Kabar terkait penumpang di dalam kapal pun menjadi perbincangan, salah satu gambaran situasinya pun sempat viral setelah seorang penumpang bernama Jake Rosmarin mengunggah video emosional. Sambil menahan tangis, ia meminta dunia melihat mereka sebagai manusia, bukan sekadar berita.
"Kami bukan sekadar cerita. Kami bukan sekadar tajuk berita, kami adalah manusia yang memiliki keluarga, memiliki kehidupan, dan ada orang-orang yang menunggu kami di rumah," ujar Rosmarin dikutip dari , Kamis (7/5/2026).
Rosmarin mengaku sangat tertekan dengan ketidakpastian yang terjadi di tengah laut. "Ada banyak ketidakpastian dan itu bagian tersulitnya.
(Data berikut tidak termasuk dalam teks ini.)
-- ==== Sys2Proof/Certificates/Slice0/Obligations.lean ====
section
/-! DEFINITION. The statements for the provers, each a rule of the spec or what follows from several. They speak of the
machine in every state, not of a program. What a statement calls a register's mark (written or not since reset) is
10_state.md R35's; the report of a read of an unmarked register is the model's (notes/assumptions/3.md) and stands in
the statements UnwrittenReadsAreReported, OperandForwarding and StepKeepsInvariant only. -/

open Sys2Proof Sys2Proof.Machine

/-! ## Encoding -/

/-- Decoding the word of a well-formed instruction gives it back, with every operand at every value. -/
def Obligations.EncodeDecodeRoundTrip : Prop := ∀ i : Instr, i.wf = true → decode (encode i) = .ok i

/-- A word that is an instruction is the word of that instruction alone, and the instruction has the fixed bits of its
row of opcode_table.json: no bit of a word is dropped and no word has two readings. -/
def Obligations.DecodeEncodeExact : Prop :=
  ∀ w i, decode w = .ok i → i.wf = true ∧ encode i = w ∧ w &&& tableMask i = tableMatch i

/-- 30_encoding.md R124: the record of an encoded word has exactly its fields, those a format lacks being 0, for every
opcode and format; and the boundary words of 95_test_vectors.md section 2. -/
def Obligations.RecordRoundTrip : Prop :=
  (∀ f7 rs2 rs1 f3 rd, let w := wordR f7 rs2 rs1 f3 rd 0b0110011#7
    decodeRecord w = { word := w, fmt := .R, opcode := 0b0110011#7, funct3 := f3, funct7 := f7, rs1 := rs1, rs2 := rs2,
                       rd := rd, imm := 0#32 })
  ∧ (∀ op ∈ [0b0010011#7, 0b0000011#7, 0b1100111#7], ∀ imm rs1 f3 rd, let w := wordI imm rs1 f3 rd op
    decodeRecord w = { word := w, fmt := .I, opcode := op, funct3 := f3, funct7 := 0#7, rs1 := rs1, rs2 := 0#5,
                       rd := rd, imm := imm.signExtend 32 })
  ∧ (∀ imm rs2 rs1 f3, let w := wordS imm rs2 rs1 f3 0b0100011#7
    decodeRecord w = { word := w, fmt := .S, opcode := 0b0100011#7, funct3 := f3, funct7 := 0#7, rs1 := rs1,
                       rs2 := rs2, rd := 0#5, imm := imm.signExtend 32 })
  ∧ (∀ off rs2 rs1 f3, off.getLsbD 0 = false → let w := wordB off rs2 rs1 f3 0b1100011#7
    decodeRecord w = { word := w, fmt := .B, opcode := 0b1100011#7, funct3 := f3, funct7 := 0#7, rs1 := rs1,
                       rs2 := rs2, rd := 0#5, imm := off.signExtend 32 })
  ∧ (∀ op ∈ [0b0110111#7, 0b0010111#7], ∀ imm20 rd, let w := wordU imm20 rd op
    decodeRecord w = { word := w, fmt := .U, opcode := op, funct3 := 0#3, funct7 := 0#7, rs1 := 0#5, rs2 := 0#5,
                       rd := rd, imm := imm20 ++ 0#12 })
  ∧ (∀ off rd, off.getLsbD 0 = false → let w := wordJ off rd 0b1101111#7
    decodeRecord w = { word := w, fmt := .J, opcode := 0b1101111#7, funct3 := 0#3, funct7 := 0#7, rs1 := 0#5,
                       rs2 := 0#5, rd := rd, imm := off.signExtend 32 })
  ∧ (∀ i ∈ ([
      ⟨0xFFFFFFB3#32, .R, 0b0110011#7, 7#3, 0b1111111#7, 31#5, 31#5, 31#5, 0#32⟩,
      ⟨0xAAAAAAB3#32, .R, 0b0110011#7, 2#3, 0b1010101#7, 21#5, 10#5, 21#5, 0#32⟩,
      ⟨0x55555533#32, .R, 0b0110011#7, 5#3, 0b0101010#7, 10#5, 21#5, 10#5, 0#32⟩,
      ⟨0x80000033#32, .R, 0b0110011#7, 0#3, 0b1000000#7, 0#5, 0#5, 0#5, 0#32⟩] ++ [
      ⟨0xFFFFFF93#32, .I, 0b0010011#7, 7#3, 0#7, 31#5, 0#5, 31#5, 0xFFFFFFFF#32⟩,
      ⟨0xAAAAAA93#32, .I, 0b0010011#7, 2#3, 0#7, 21#5, 0#5, 21#5, 0xFFFFFAAA#32⟩,
      ⟨0x55555513#32, .I, 0b0010011#7, 5#3, 0#7, 10#5, 0#5, 10#5, 0x00000555#32⟩,
      ⟨0x80000013#32, .I, 0b0010011#7, 0#3, 0#7, 0#5, 0#5, 0#5, 0xFFFFF800#32⟩] ++ [
      ⟨0xFFFFFF83#32, .I, 0b0000011#7, 7#3, 0#7, 31#5, 0#5, 31#5, 0xFFFFFFFF#32⟩,
      ⟨0xAAAAAA83#32, .I, 0b0000011#7, 2#3, 0#7, 21#5, 0#5, 21#5, 0xFFFFFAAA#32⟩,
      ⟨0x55555503#32, .I, 0b0000011#7, 5#3, 0#7, 10#5, 0#5, 10#5, 0x00000555#32⟩,
      ⟨0x80000003#32, .I, 0b0000011#7, 0#3, 0#7, 0#5, 0#5, 0#5, 0xFFFFF800#32⟩] ++ [
      ⟨0xFFFFFFE7#32, .I, 0b1100111#7, 7#3, 0#7, 31#5, 0#5, 31#5, 0xFFFFFFFF#32⟩,
      ⟨0xAAAAAAE7#32, .I, 0b1100111#7, 2#3, 0#7, 21#5, 0#5, 21#5, 0xFFFFFAAA#32⟩,
      ⟨0x55555567#32, .I, 0b1100111#7, 5#3, 0#7, 10#5, 0#5, 10#5, 0x00000555#32⟩,
      ⟨0x80000067#32, .I, 0b1100111#7, 0#3, 0#7, 0#5, 0#5, 0#5, 0xFFFFF800#32⟩] ++ [
      ⟨0xFFFFFFA3#32, .S, 0b0100011#7, 7#3, 0#7, 31#5, 31#5, 0#5, 0xFFFFFFFF#32⟩,
      ⟨0xAAAAAAA3#32, .S, 0b0100011#7, 2#3, 0#7, 21#5, 10#5, 0#5, 0xFFFFFAB5#32⟩,
      ⟨0x55555523#32, .S, 0b0100011#7, 5#3, 0#7, 10#5, 21#5, 0#5, 0x0000054A#32⟩,
      ⟨0x80000023#32, .S, 0b0100011#7, 0#3, 0#7, 0#5, 0#5, 0#5, 0xFFFFF800#32⟩] ++ [
      ⟨0xFFFFFFE3#32, .B, 0b1100011#7, 7#3, 0#7, 31#5, 31#5, 0#5, 0xFFFFFFFE#32⟩,
      ⟨0xAAAAAAE3#32, .B, 0b1100011#7, 2#3, 0#7, 21#5, 10#5, 0#5, 0xFFFFFAB4#32⟩,
      ⟨0x55555563#32, .B, 0b1100011#7, 5#3, 0#7, 10#5, 21#5, 0#5, 0x0000054A#32⟩,
      ⟨0x80000063#32, .B, 0b1100011#7, 0#3, 0#7, 0#5, 0#5, 0#5, 0xFFFFF000#32⟩] ++ [
      ⟨0xFFFFFFB7#32, .U, 0b0110111#7, 0#3, 0#7, 0#5, 0#5, 31#5, 0xFFFFF000#32⟩,
      ⟨0xAAAAAAB7#32, .U, 0b0110111#7, 0#3, 0#7, 0#5, 0#5, 21#5, 0xAAAAA000#32⟩,
      ⟨0x55555537#32, .U, 0b0110111#7, 0#3, 0#7, 0#5, 0#5, 10#5, 0x55555000#32⟩,
      ⟨0x80000037#32, .U, 0b0110111#7, 0#3, 0#7, 0#5, 0#5, 0#5, 0x80000000#32⟩] ++ [
      ⟨0xFFFFFF97#32, .U, 0b0010111#7, 0#3, 0#7, 0#5, 0#5, 31#5, 0xFFFFF000#32⟩,
      ⟨0xAAAAAA97#32, .U, 0b0010111#7, 0#3, 0#7, 0#5, 0#5, 21#5, 0xAAAAA000#32⟩,
      ⟨0x55555517#32, .U, 0b0010111#7, 0#3, 0#7, 0#5, 0#5, 10#5, 0x55555000#32⟩,
      ⟨0x80000017#32, .U, 0b0010111#7, 0#3, 0#7, 0#5, 0#5, 0#5, 0x80000000#32⟩] ++ [
      ⟨0xFFFFFFEF#32, .J, 0b1101111#7, 0#3, 0#7, 0#5, 0#5, 31#5, 0xFFFFFFFE#32⟩,
      ⟨0xAAAAAAEF#32, .J, 0b1101111#7, 0#3, 0#7, 0#5, 0#5, 21#5, 0xFFFAA2AA#32⟩,
      ⟨0x5555556F#32, .J, 0b1101111#7, 0#3, 0#7, 0#5, 0#5, 10#5, 0x00055D54#32⟩,
      ⟨0x8000006F#32, .J, 0b1101111#7, 0#3, 0#7, 0#5, 0#5, 0#5, 0xFFF00000#32⟩] ++ [
      ⟨0xFFFFFFF3#32, .NOP, 0b1110011#7, 0#3, 0#7, 0#5, 0#5, 0#5, 0#32⟩,
      ⟨0xAAAAAAF3#32, .NOP, 0b1110011#7, 0#3, 0#7, 0#5, 0#5, 0#5, 0#32⟩,
      ⟨0x55555573#32, .NOP, 0b1110011#7, 0#3, 0#7, 0#5, 0#5, 0#5, 0#32⟩,
      ⟨0x80000073#32, .NOP, 0b1110011#7, 0#3, 0#7, 0#5, 0#5, 0#5, 0#32⟩,
      ⟨0xFFFFFFFF#32, .NOP, 0b1111111#7, 0#3, 0#7, 0#5, 0#5, 0#5, 0#32⟩] : List Inst),
      decodeRecord i.word = i)
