theorem decodeRecord_not_isCf {w : Word} (h : isCfOpcode (opcodeOf w) = false) : (decodeRecord w).isCf = false := by
  simp only [isCfOpcode, Bool.or_eq_false_iff] at h
  simp [Inst.isCf, Inst.isBranch, Inst.isJal, Inst.isJalr, decodeRecord, h]

/-- An issued word is redirected exactly when it transfers control elsewhere than predicted (R317). -/
theorem squashes_issue (s : State) :
    squashes s.issue = (s.inDecode.isCf && decide (s.inDecode.alu s.issue.a s.issue.b s.ifid.pc ≠ s.ifid.pred)) := rfl

/-- Settles O40: Fetch predicts by opcode, and an issued word's target is compared with that prediction. -/
theorem jumpPredictions : Obligations.JumpPredictions := by
  intro s0 pc F w op predicted
  refine ⟨rfl, fun s h hmoves hpc => ?_, fun s t hF hissue h => ?_⟩
  · obtain ⟨-, rfl⟩ := (cycle_next_iff s0 s).1 h
    have hstall : ((decodeOut s0).stall && !squashes s0.idex) = false := by
      obtain h | h := hmoves <;> simp [h]
    obtain ⟨-, hifid, hnpc⟩ := commit_fetch_of_not_stalled hstall
    have hat : (commit s0 (decodeOut s0)).pcF = pc := by rw [← hpc, hifid]; rfl
    rw [hat] at hifid
    refine ⟨hifid, ?_⟩
    rw [hnpc, hifid]
    rfl
  · obtain ⟨-, rfl⟩ := (cycle_next_iff s t).1 h
    have hword : s.ifid.word = w := by rw [hF]
    have hpc : s.ifid.pc = pc := by rw [hF]; rfl
    have hpred : s.ifid.pred = predictNext s0.params (signals s0).ctr (signals s0).hist w pc := by rw [hF]; rfl
    rw [commit_idex, decodeOut_idex_of_issue hissue, squashes_issue, State.inDecode, hword, hpc, hpred]
    refine ⟨fun hop => ?_, fun hop => ?_, fun hop => ?_⟩
    · rw [predictNext_of_jal hop, alu_decodeRecord_of_jal hop, decide_eq_false (not_not_intro rfl), Bool.and_false]
    · rw [predictNext_of_jalr hop, alu_decodeRecord_of_jalr hop, State.issue_a_of_jalr (hword ▸ hop), hword,
        decodeRecord_isCf (by rw [show opcodeOf w = _ from hop]; rfl), Bool.true_and, decide_eq_true_iff]
      rfl
    · rw [decodeRecord_not_isCf hop, Bool.false_and]

/-! ## Memory (R302, R311) -/

theorem signals_mem_of_store {s : State} (h : s.exmem.inst.isStore = true) :
    (signals s).mem = storeValue s.params s.mem s.exmem.inst.funct3 s.exmem.alu s.exmem.b := by
  simp [signals, h]

theorem signals_mem_of_not_store {s : State} (h : s.exmem.inst.isStore = false) : (signals s).mem = s.mem := by
  simp [signals, h]

/-- Settles O43: the store of the stage Memory takes place before Fetch evaluates. -/
theorem fetchReadsThisCyclesMemory : Obligations.FetchReadsThisCyclesMemory := by
  intro s t h E
  obtain ⟨-, rfl⟩ := (cycle_next_iff s t).1 h
  rw [commit_mem]
  refine ⟨fun hno => ⟨signals_mem_of_not_store hno, fun a => ?_⟩,
    fun hlegal hstore e he hf3 => ⟨fun i hi => ?_, fun x hx => ?_⟩, fun ⟨hstall, hsquash⟩ => ?_, fun hmoves => ?_⟩
  · rw [commit_params, commit_mem, signals_mem_of_not_store hno]
  · rw [commit_params, signals_mem_of_store hstore]
    exact readByte_storeValue s.params hlegal s.mem _ e.2 (by rw [hf3]; exact he) _ _ hi
  · rw [commit_params, commit_mem, signals_mem_of_store hstore]
    exact readByte_storeValue_ne s.params s.mem _ e.2 (by rw [hf3]; exact he) _ _ x hx
  · exact (commit_fetch_of_stalled (by rw [hstall, hsquash]; rfl)).1
  · have hstall : ((decodeOut s).stall && !squashes s.idex) = false := by
      obtain h | h := hmoves <;> simp [h]
    obtain ⟨hpc, hifid, -⟩ := commit_fetch_of_not_stalled hstall
    rw [commit_params, hifid, ← hpc]
    exact ⟨rfl, rfl, rfl⟩

end Sys2Proof.Machine

/-! SUPPORT. The predictor's counters and histories (50_pipeline.md R318, R340 to R344). -/

namespace Sys2Proof.Machine

/-! ## One update (R340, R342) -/

theorem toNat_bumpCounter (taken : Bool) (c : BitVec 2) :
    (bumpCounter taken c).toNat = if taken then min 3 (c.toNat + 1) else c.toNat - 1 := by
  revert c
  cases taken <;> decide

theorem toNat_shiftLeft_or_outcome (taken : Bool) (h : BitVec 8) :
    (h <<< 1 ||| (if taken then 1#8 else 0#8)).toNat = (2 * h.toNat + (if taken then 1 else 0)) % 2 ^ 8 := by
  revert h
  cases taken <;> decide

/-- The spec's masks are the model's remainders, as PRED_SIZE is a power of two. -/
theorem predBase_eq_and (p : Params) (a : Word) : a.toNat &&& (p.predSize - 1) = predBase p a :=
  and_memSize_sub_one p a.toNat

theorem predIndex_eq_and (p : Params) (hist : List (Nat × BitVec 8)) (a : Word) :
    (predBase p a + (sparseGet 0#8 hist (predBase p a)).toNat % 4) &&& (p.predSize - 1) = predIndex p hist a :=
  and_memSize_sub_one p _

theorem sparseGet_updateCtr (p : Params) (ctr : List (Nat × BitVec 2)) (hist : List (Nat × BitVec 8)) (a : Word)
    (taken : Bool) (k : Nat) :
    sparseGet 0#2 (updateCtr p ctr hist a taken) k =
      if k = predIndex p hist a then bumpCounter taken (sparseGet 0#2 ctr k) else sparseGet 0#2 ctr k := by
  rw [updateCtr, sparseGet_set]
  split
  · next h => rw [h]
  · rfl

theorem sparseGet_updateHist (p : Params) (hist : List (Nat × BitVec 8)) (a : Word) (taken : Bool) (k : Nat) :
    sparseGet 0#8 (updateHist p hist a taken) k =
      if k = predBase p a then sparseGet 0#8 hist k <<< 1 ||| (if taken then 1#8 else 0#8)
      else sparseGet 0#8 hist k := by
  rw [updateHist, sparseGet_set]
  split
  · next h => rw [h]
  · rfl

/-- Settles O44: Execute's branch updates the entries its address selects, and no other instruction any. -/
theorem predictorUpdate : Obligations.PredictorUpdate := by
  intro s t h
  obtain ⟨-, rfl⟩ := (cycle_next_iff s t).1 h
  dsimp only
  rw [predBase_eq_and, predIndex_eq_and, commit_ctr, commit_hist]
  refine ⟨fun hbranch => ?_, fun hno => by simp [signals, hno]⟩
  have hctr : (signals s).ctr = updateCtr s.params s.ctr s.hist s.idex.pc
      (branchCond s.idex.inst.funct3 s.idex.a s.idex.b) := by simp [signals, hbranch]
  have hhist : (signals s).hist = updateHist s.params s.hist s.idex.pc
      (branchCond s.idex.inst.funct3 s.idex.a s.idex.b) := by simp [signals, hbranch]
  rw [hctr, hhist]
  simp only [sparseGet_updateCtr, sparseGet_updateHist, if_true, toNat_bumpCounter, toNat_shiftLeft_or_outcome,
    true_and]
  exact ⟨fun k hk => if_neg hk, fun k hk => if_neg hk⟩

/-! ## Ten equal outcomes (R344) -/

/-- `n` branches at `a` from reset, all with the same outcome. -/
def trained (p : Params) (a : Word) (taken : Bool) (n : Nat) : State :=
  (fun s : State => s.updatePredictor a taken)^[n] (State.initial p)

theorem trained_succ (p : Params) (a : Word) (taken : Bool) (n : Nat) :
    trained p a taken (n + 1) = (trained p a taken n).updatePredictor a taken :=
  Function.iterate_succ_apply' _ n _

theorem trained_params (p : Params) (a : Word) (taken : Bool) (n : Nat) : (trained p a taken n).params = p := by
  induction n with
  | zero => rfl
  | succ n ih => rw [trained_succ, State.updatePredictor_params, ih]

theorem hist_trained_succ (p : Params) (a : Word) (taken : Bool) (n : Nat) :
    sparseGet 0#8 (trained p a taken (n + 1)).hist (predBase p a) =
      sparseGet 0#8 (trained p a taken n).hist (predBase p a) <<< 1 ||| (if taken then 1#8 else 0#8) := by
  rw [trained_succ, State.updatePredictor_hist, trained_params, sparseGet_updateHist, if_pos rfl]

theorem ctr_trained_succ (p : Params) (a : Word) (taken : Bool) (n k : Nat) :
    sparseGet 0#2 (trained p a taken (n + 1)).ctr k =
      if k = predIndex p (trained p a taken n).hist a then bumpCounter taken (sparseGet 0#2 (trained p a taken n).ctr k)
      else sparseGet 0#2 (trained p a taken n).ctr k := by
  rw [trained_succ, State.updatePredictor_ctr, trained_params, sparseGet_updateCtr]

theorem predIndex_trained {p : Params} {a : Word} {taken : Bool} {n : Nat} {h : BitVec 8}
    (hh : sparseGet 0#8 (trained p a taken n).hist (predBase p a) = h) :
    predIndex p (trained p a taken n).hist a = (predBase p a + h.toNat % 4) % p.predSize := by
  rw [predIndex, hh]

/-- Two taken branches set both history bits that select the counter, and later ones keep them set. -/
theorem hist_trained_taken (p : Params) (a : Word) (n : Nat) :
    (sparseGet 0#8 (trained p a true (n + 2)).hist (predBase p a)).toNat % 4 = 3 := by
  have hlow : ∀ h : BitVec 8, (((h <<< 1 ||| 1#8) <<< 1) ||| 1#8).toNat % 4 = 3 := by decide
  rw [hist_trained_succ, hist_trained_succ]
  exact hlow _

theorem predIndex_trained_taken (p : Params) (a : Word) (n : Nat) :
    predIndex p (trained p a true (n + 2)).hist a = (predBase p a + 3) % p.predSize := by
  rw [predIndex, hist_trained_taken]

/-- Three taken branches on one counter saturate it, and later ones keep it saturated. -/
theorem ctr_trained_taken (p : Params) (a : Word) (n : Nat) :
    sparseGet 0#2 (trained p a true (n + 5)).ctr ((predBase p a + 3) % p.predSize) = 3#2 := by
  have hsaturated : ∀ c, bumpCounter true (bumpCounter true (bumpCounter true c)) = 3#2 := by decide
  have hstep : ∀ m, sparseGet 0#2 (trained p a true (m + 3)).ctr ((predBase p a + 3) % p.predSize) =
      bumpCounter true (sparseGet 0#2 (trained p a true (m + 2)).ctr ((predBase p a + 3) % p.predSize)) := fun m => by
    rw [ctr_trained_succ, predIndex_trained_taken, if_pos rfl]
  rw [hstep (n + 2), hstep (n + 1), hstep n, hsaturated]

/-- Branches not taken leave the history and the counters as reset left them. -/
theorem trained_not_taken (p : Params) (a : Word) (n : Nat) :
    sparseGet 0#8 (trained p a false n).hist (predBase p a) = 0#8
      ∧ ∀ k, sparseGet 0#2 (trained p a false n).ctr k = 0#2 := by
  induction n with
  | zero => exact ⟨rfl, fun _ => rfl⟩
  | succ n ih =>
    obtain ⟨hhist, hctr⟩ := ih
    refine ⟨by rw [hist_trained_succ, hhist]; rfl, fun k => ?_⟩
    rw [ctr_trained_succ, hctr k]
    split <;> rfl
Yang kami inginkan saat ini hanyalah merasa aman, mendapat kejelasan, dan pulang ke rumah," dia menambahkan.
Namun, pernyataan berbeda datang dari penumpang lain, Qasem Elhato. Dari padangannya, situasi di atas kapal sebenarnya jauh lebih tenang daripada yang diberitakan.
"Meskipun reaksinya (Rosmarin) valid, itu tidak mewakili situasi di atas kapal secara keseluruhan. Penumpang lain tetap tenang, situasi terkendali, dan kami hanya berharap mereka yang sakit segera sembuh," kata Qasem.
Qasem menyebut bahwa para penumpang mengisi waktu dengan membaca, menonton film, dan menikmati minuman hangat. Pihak operator, Oceanwide Expeditions, juga menegaskan bahwa suasana di kapal tetap kondusif dan kru terus berupaya memberikan kenyamanan bagi para tamu.
Meski begitu, prosedur kesehatan ketat kini diberlakukan. Seluruh penumpang diminta menjaga jarak sosial, mengenakan masker di dalam ruangan, dan rutin mencuci tangan.
Area santai yang biasanya ramai kini tampak sepi dan hanya terlihat petugas medis dengan alat pelindung diri (APD) lengkap.
Dari laporan , penumpang lain, Helene Goessaert, menggambarkan situasi yang cukup tenang. Dia berujar kondisi di dalam kapal situasinya terkendali.
"Kami menerima informasi secara berkala, informasinya akurat. Selebihnya, kami hanya bisa menunggu," kata Helene.